As required by Rules
13a-15
and
15d-15
under the Exchange Act, our Chief Executive Officer and Chief Financial Officer
carried out an evaluation of the effectiveness of the design and operation of
our disclosure controls and procedures as of June 30, 2021. Based upon their
evaluation, our Chief Executive Officer and Chief Financial Officer concluded
that our disclosure controls and procedures (as defined in Rules
13a-15(e)
and
15d-15(e)
under the Exchange Act) were not effective as of June 30, 2021 due to a material
weakness in internal control over financial reporting for the year ended
December 31, 2020, which was disclosed in our Form 10-K/A. We have committed
significant effort and resources to the remediation and improvement of our
internal control over financial reporting. While we have processes to properly
identify and evaluate the appropriate accounting technical pronouncements and
other literature for all significant or unusual transactions, we are improving
these processes to ensure that the nuances of such transactions are effectively
evaluated in the context of the increasingly complex accounting standards.

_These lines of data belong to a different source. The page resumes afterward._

-- ==== Sys2Proof/Tests/Slice0.lean ====
section
/-! SUPPORT. The smoke tests of WellFormed, the worked cases of the manual, and one witness for the
hypotheses of every statement. -/

namespace Sys2Proof.Tests

-- One theorem after another: elaborated side by side, these would take more threads than the limit allows.
set_option Elab.async false

open Sys2Proof.Machine

/-! ### Small states and messages -/

/-- The state a command leaves. -/
def after (c : Instr) (s : State) : State :=
  match exec c s with
  | .next t => t
  | _ => State.reset

/-- A device-wide message. -/
def msg (payload : List Word) : Msg := { payload := payload }

/-- A message to channel 0. -/
def msg0 (payload : List Word) : Msg := { channel := 0#3, payload := payload }

/-- Segment 7 of the worked sequence of chapter 1, at base 1008, in a state, referenced `refs` times. -/
def seg7 (st : SegState) (refs : Nat) : Segment :=
  ⟨7, st, 1008, 5, 16, 16, true, if st = .clearing then 0 else 16, refs⟩

/-- The part with segment 7 alone. -/
def withSeg (st : SegState) (refs : Nat) : State :=
  State.reset.setMem
    { segs := [seg7 st refs]
      free := [⟨0, 1008⟩, ⟨1024, 261120⟩]
      clearList := if st = .clearing then [7] else [] }

/-- A step that plays segment 7 twice. -/
def memStep : StepRecord := ⟨.memory 7, 2, none, 65536, 16384, 0, none, none, none, none, none⟩

/-- A step that streams 3000 samples, waiting for cue 6, with marker B of width 2. -/
def streamStep : StepRecord :=
  ⟨.stream, 1, some 3000, 65536, 16384, 0, some 6, none, none, some ⟨false, true, 2⟩, none⟩

/-- A state with channel 0 changed. -/
def with0 (s : State) (f : Channel → Channel) : State := s.setCh .ch0 (f (s.ch .ch0))

/-- Channel 0 with a list, in a playback state and a phase. -/
def placed (l : List Slot) (p : Playback) (ph : Phase) (c : Channel) : Channel :=
  { c with list := l, playback := p, run := { c.run with phase := ph } }

/-- Segment 7 sealed and named once, channel 0 with that step in a playback state. -/
def memState (p : Playback) : State := with0 (withSeg .sealed 1) (placed [⟨memStep, 0⟩] p .playing)

/-- Channel 0 with the stream step, RUNNING in a phase. -/
def streamState (ph : Phase) : State := with0 State.reset (placed [⟨streamStep, 0⟩] .running ph)

/-- A state with its boundary open. -/
def opened (s : State) : State := s.setOpen true

/-- A state in temperature LOCK. -/
def locked : State := State.reset.setTemp ⟨.lock, 141⟩

/-- A state whose send queue holds `n` entries of cue 5. -/
def queueOf (n : Nat) (s : State) : State :=
  s.setCue { s.cue with sendQ := List.replicate n ⟨5, .cueSend, 0⟩ }

/-- A state whose own frame stands in phase `p`, for a head entry that has lost `k` attempts, with cue 0
behind it. -/
def sendingIn (p : SendPhase) (cue k : Nat) : State :=
  State.reset.setCue { sendQ := [⟨cue, .cueSend, k⟩, ⟨0, .cueSend, 0⟩], inFlight := some ⟨.one, p⟩,
                       receiver := .inside [] true, dt := ⟨p == .startHold, false⟩ }

/-- A frame in its start hold. -/
def sending (cue k : Nat) : State := sendingIn .startHold cue k

/-- One entry of `cue` queued on a line that has been idle for 2H, and its frame begun. -/
def begun (cue : Nat) : State :=
  after (.frameStart [.idleEnough]) (State.reset.setCue { sendQ := [⟨cue, .cueSend, 0⟩] })

/-- Pins all low or released, with a die reading. -/
def pinsAt (r : Int) : Pins := ⟨0, false, false, false, false, false, false, false, false, false, false, r⟩

/-- A state with `n` event records held. -/
def eventsOf (n : Nat) : State :=
  State.reset.setEvents { records := List.replicate n ⟨.clip, none, none, none, 0⟩, attn := 0 < n }

/-- RESET# held low. -/
def held : State := { State.reset with resetHeld := true }
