-- ==== Sys2Proof/Machine/Stack.lean ====
section
/-! DEFINITION. The stack primitives (41_stack.md). -/

namespace Sys2Proof.Machine

/-- `push_byte(v)` (R140). -/
def execPushByte (v : Byte) (s : State) : Host.Outcome State Fault Refusal :=
  .next (respond .done (pushStack v s))

/-- `push_word(w)`, high byte first (R141). -/
def execPushWord (w : Word) (s : State) : Host.Outcome State Fault Refusal :=
  .next (respond .done (pushStack (lowByte w) (pushStack (highByte w) s)))

/-- `pop_byte()` (R142). -/
def execPopByte (s : State) : Host.Outcome State Fault Refusal :=
  serve s .byte (popStack s)

/-- The two pops of `pop_word()`, low byte first (R143). -/
def popWordStack (s : State) : Except FaultRecord (Word × State) := do
  let (lo, s1) ← popStack s
  let (hi, s2) ← popStack s1
  return (joinWord hi lo, s2)

/-- `pop_word()` (R143). -/
def execPopWord (s : State) : Host.Outcome State Fault Refusal :=
  serve s .word (popWordStack s)

end Sys2Proof.Machine
end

Specifically, we plan to provide enhanced access to accounting literature and
research materials and consult with third party professionals regarding complex
accounting matters. The elements of our remediation plan can only be
accomplished over time and will be continually reviewed to determine that it is
achieving its objectives. We cannot guarantee that these initiatives will
ultimately have the intended effects.
Internal Control over Financial Reporting
This Quarterly Report on Form 10-Q does not include a report of management's
assessment regarding internal control over financial reporting or an attestation
report of our registered public accounting firm due to a transition period
established by rules of the SEC for newly public companies; however, in light of
management's conclusion, following a review of the Company Warrants in
connection with the SEC Staff Statement, to reclassify the Company Warrants, our
internal control over financial reporting did not result in sufficient risk
assessment of the underlying accounting for certain financial instruments which
we determined to be a material weakness.
During the most recently completed fiscal quarter, there has been no change that
has materially affected, or is reasonably likely to materially affect, our
internal control over financial reporting. The Business Combination was
consummated in the quarter ending September 30, 2021.